Objective To investigate the effect of prone position ventilation (PPV) on hemodynamics in patients with interstitial lung disease (ILD) concurrent with acute respiratory distress syndrome (ARDS) or not. Methods Severe ARDS patients received PPV treatment in intensive care unit from 2013 to 2015 were retrospectively analyzed. Pulse index continuous cardiac output (PiCCO) monitoring indices were compared 2h before PPV (PPV-2), in-PPV (PPVmean) and 2h after turn back to supine position (PPV+2), including mean arterial pressure (MAP), cardiac index (CI), intrathoracic blood volume index (ITBVI), etc. Heart function, liver function, renal function, coagulative function were compared before and after all the PPV treatment. Results Thirty-six severe pulmonary ARDS patients were recruited. Norepinephrine (NE) dose was (0.14±0.10) μg·kg-1·min-1 and lactate concentration was (1.70±0.57) mmol/L before PPV. CI in all the patients was increased [(4.06±0.95) L·min-1·m-2 vs. (3.98±1.05) L·min-1·m-2, P > 0.05) and central venous oxygen saturation, ITBVI [(76.94±8.94)% vs. (70.67±8.23)%, (982.17±245.87) mL/m2 vs. (912.97±177.65) mL/m2, P < 0.05)] were significantly increased compared with PPV-2, while heart rate (HR), MAP, urine volume were decreased (P > 0.05).
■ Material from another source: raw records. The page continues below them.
-- ==== Sys2Proof/Machine/SrvFx.lean ====
section
/-! DEFINITION. SRV as the other blocks act on it (spec/08_servo_demod.md): the timing states of R244, which channels
demodulate (R242), channel selection (R126, R127, R207, R279), and the wedge-boundary values of R17 and R570. -/
namespace Sys2Proof.Machine

/-- SRV_STAT.state of an actuator. -/
def srvStateF : Act → Field
  | .a => R.SRV_STAT_state_a
  | .b => R.SRV_STAT_state_b

/-- The timing states of SRV_STAT. -/
inductive SrvSt where
  | off | hunt | follow | gauge
  deriving DecidableEq, Repr

/-- The encoding of SRV_STAT.state_a and state_b. -/
def SrvSt.code : SrvSt → Nat
  | .off => 0
  | .hunt => 1
  | .follow => 2
  | .gauge => 3

/-- Whether an actuator is in a timing state. -/
def State.srvIs (s : State) (x : Act) (y : SrvSt) : Bool := s.rd (srvStateF x) == y.code

/-- Whether an actuator has wedge boundaries: FOLLOW or GAUGE (R246, R570). -/
def State.srvTimed (s : State) (x : Act) : Bool := s.srvIs x .follow || s.srvIs x .gauge

/-- An actuator's timing updated. -/
def State.updSrv (x : Act) (f : SrvAct → SrvAct) (s : State) : State :=
  { s with srv := { s.srv with act := s.srv.act.set x (f (s.srv.act.get x)) } }

/-- A channel's demodulation state updated. -/
def State.updSrvChan (ch : Fin 8) (f : SrvChan → SrvChan) (s : State) : State :=
  { s with srv := { s.srv with chan := updV s.srv.chan ch f } }

/-- SRV_CTL.act_a or act_b. -/
def srvActF : Act → Field
  | .a => R.SRV_CTL_act_a
  | .b => R.SRV_CTL_act_b

/-- Whether a channel demodulates (R242). -/
def State.demodulates (s : State) (ch : Fin 8) : Bool :=
  s.rdB R.SRV_CTL_en && s.rdB (srvActF (chAct ch)) && s.rdB (R.RCH_CTL_en.inst ch.val) && !s.srv.chan[ch].released

/-- The demodulating channels of an actuator. -/
def State.demodChans (s : State) (x : Act) : List (Fin 8) := (actChans x).filter s.demodulates

/-- SRV_STAT.demod shows the demodulating channels. -/
def State.demodShow (s : State) : State :=
  s.wr R.SRV_STAT_demod (maskOf ((chans8.filter s.demodulates).map (·.val)))

/-! ## Channel selection (R126, R127, R207, R243, R279) -/

/-- The speed in rpm that GCK and SPM use: the gauge's while lock is 1, and the observer's otherwise (R137). -/
def State.driveSpeed (s : State) : Nat := if s.rdB R.GCK_STAT_lock then s.rd R.SPM_SPEED_rpm else s.rd R.SPM_SPEED_obs_rpm

/-- Whether a channel is held idle: its rate exceeds 5.2 GHz, its ratio is 0 (R127), or a self-timed selection exceeds 0.6
of the reference rate (R137). Ratios are in units of 2^-22. -/
def State.rateBad (s : State) (ch : Fin 8) : Bool :=
  let a := s.chRatio ch
  let r := s.rd (R.GCK_RATIO_ratio.at a)
  let v := s.driveSpeed
  let jig := s.rd R.GCK_RATE_CFG_jig_rpm
  let ref := s.rd (R.GCK_RATIO_ratio.at (min a 64))
  decide (r = 0 ∨ 65 < a) || decide (5200000000 * 60 * 4194304 < 65536 * v * r)
    || (s.chSelf ch && (decide (jig = 0) || decide (6 * ref * jig < 10 * r * v)))

/-- GCK_CH_STAT of a channel: its self bit, and rate_err, which raises source 60 as it rises; the synthesiser settles on a
selection that is not held idle. -/
def State.selCheck (ch : Fin 8) (s : State) : State :=
  let bad := s.rateBad ch
  let s := s.when (bad = true ∧ s.rdBit R.GCK_CH_STAT_rate_err ch.val = false) (State.raise 60)
  ((s.wrBit R.GCK_CH_STAT_rate_err ch.val bad).wrBit R.GCK_CH_STAT_synth_lock ch.val (!bad)).wrBit R.GCK_CH_STAT_self ch.val
    (s.chSelf ch)

/-- What a change of a channel's head brings about: the lane (R207), the milliactuators (R279), and the servo sample of an
open window, with no range check and a count of 0 for the new head (R243). -/
def State.headChanged (ch : Fin 8) (old : Nat) (s : State) : State :=
  let s := (s.wchLaneChange ch).maHeadChange ch old (s.chHead ch)
  let s := s.wr (R.SRV_CH_FLG_invcnt.at ch.val) 0
  s.updSrvChan ch (fun c => { c with switched := c.windowOpen, noCheck := true, ranges := [], lastP := none, since := 0 })

/-- Whether a field is the selection of a channel. -/
def isSelOf (ch : Fin 8) (f : Field) : Bool := f.blk == 7 && f.off == 0x300 + 4 * ch.val

/-- A channel's pending selection takes effect (R126). -/
def State.selApply (ch : Fin 8) (s : State) : State :=
  let old := s.chHead ch
  let ratio := s.chRatio ch
  let s := (s.applyShadows (isSelOf ch)).selCheck ch
  if s.chHead ch ≠ old then s.headChanged ch old
  else s.when (s.chRatio ch ≠ ratio) (State.wchCompose ch)

/-! ## Wedge boundaries (R17, R18, R246, R570) -/

/-- Whose wedge boundary a field waits for: a head's, an actuator's, or both actuators' in turn. -/
inductive WedgeOwner where
  | head (h : Nat) | act (x : Act) | sel (ch : Fin 8) | unsafeLim (ch : Fin 8) | both
  deriving DecidableEq, Repr

/-- The owner of a wedge-boundary field. -/
def wedgeOwner (f : Field) : WedgeOwner :=
  if f.blk = 7 then
    if f.off < 0x1000 then .sel (if h : (f.off - 0x300) / 4 < 8 then ⟨(f.off - 0x300) / 4, h⟩ else 0)
    else .head ((f.off - 0x1000) / 8 / 64)
  else if h : 16 ≤ f.blk ∧ f.blk < 24 then .unsafeLim ⟨f.blk - 16, by omega⟩
  else if f.blk = 26 then
    if f.off < 0x100 then .both else if f.off < 0x2000 then .head ((f.off - 0x300) / 4) else .head ((f.off - 0x2000) / 8 / 64)
  else .act (if f.off < 0x200 then .a else .b)

/-- The block-wide pending values take effect for one actuator; the other may already use them (R570). -/
def State.sharedApply (x : Act) (s : State) : State :=
  s.forEach (s.shadows.filter (fun h => h.field.shadowAt .wedge && wedgeOwner h.field == .both)) (fun h s =>
    let drop := fun (z : State) (p : Nat × Nat × Word → Bool) =>
      ({ z with srv := { z.srv with early := z.srv.early.filter (fun e => !p e) } } : State)
    if !s.srvTimed x.other || s.srv.early.contains (x.other.idx, h.field.key, h.value) then
      (drop s (fun e => e.2.1 == h.field.key)).applyShadow h
    else
      let s := drop s (fun e => e.1 == x.idx && e.2.1 == h.field.key)
      { s with srv := { s.srv with early := (x.idx, h.field.key, h.value) :: s.srv.early } })

/-- The pending values of one head take effect at its boundary. -/
def State.headApply (h : Nat) (s : State) : State :=
  s.applyShadows (fun f => f.shadowAt .wedge && (match wedgeOwner f with
    | .head g => g == h
    | .unsafeLim ch => s.chHead ch == h
    | _ => false))

/-- The pending values of an actuator as a whole take effect at its reference head's boundary, the selections of its
channels among them. -/
def State.actApply (x : Act) (s : State) : State :=
  let s := s.applyShadows (fun f => f.shadowAt .wedge && wedgeOwner f == .act x)
  (s.sharedApply x).forEach (actChans x) State.selApply

/-- With no wedge boundaries, every pending wedge value of an actuator, its heads and its channels takes effect at once, as
do those of absent heads (R570). -/
def State.untimedApply (s : State) : State :=
  let s := s.applyShadows (fun f => f.shadowAt .wedge && (match wedgeOwner f with
    | .head h => !s.headFitted h || !s.srvTimed (s.headAct h)
    | .unsafeLim ch => !s.srvTimed (chAct ch)
    | .act x => !s.srvTimed x
    | _ => false))
  let s := s.forEach (chans8.filter (fun ch => !s.srvTimed (chAct ch) && s.shadows.any (fun h => isSelOf ch h.field))) State.selApply
  let s := s.when (s.srvTimed .a = false) (State.sharedApply .a)
  s.when (s.srvTimed .b = false) (State.sharedApply .b)

/-! ## Timing states (R244) -/

/-- An actuator's timing state changes, raising source offset 0 or 1; in OFF and HUNT pending wedge values take effect. -/
def State.srvEnter (x : Act) (y : SrvSt) (s : State) : State :=
  if s.srvIs x y then s
  else ((s.wr (srvStateF x) y.code).raise (160 + x.idx)).untimedApply

/-- Gauge lock has been withdrawn: GAUGE goes to FOLLOW at the wedge period, in 1/16 servo cell, of the speed (R244, R245). -/
def State.srvLockLost (s : State) : State :=
  s.forEach [.a, .b] (fun x s =>
    if s.srvIs x .gauge then
      let p := s.quot ((16 * 65536 * s.rd R.SRV_FIELD_CFG_ratio : Nat) : Int) ((s.wedges x : Nat) : Int)
      let s := s.updSrv x (fun a => { a with period := p.toNat, sinceMark := 0, refOfs := none, miss := 0 })
      s.used.srvEnter x .follow
    else s)

end Sys2Proof.Machine
end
The patients were divided into an ILD group (n=17) andanon-ILD group (n=19),and no significant differences were found in baseline data between two groups. Compared with PPV-2, MAP was significant decreased at PPV+2 [(85.44±10.84) mm Hg vs. (89.21±10.92) mm Hg, P < 0.05) in the ILD group. Compared with PPVmean, CI was obviously declined at PPV+2 in the ILD group. Activated partial thromboplastin time was increased [(67.04±97.52)s vs. (41.24±8.72) s, P < 0.05] and BUN was higher [(10.64±4.95) μmol/L vs. (8.18±3.88) μmol/L, P < 0.05] in the ILD group, while no significant difference was found in the non-ILD group. Conclusion PPV will not affect cardiac output in severe ARDS patients with ILD. It can increase venous return and improve tissue perfusion, but the perfusion of the abdomen organ need to be monitored cautiously.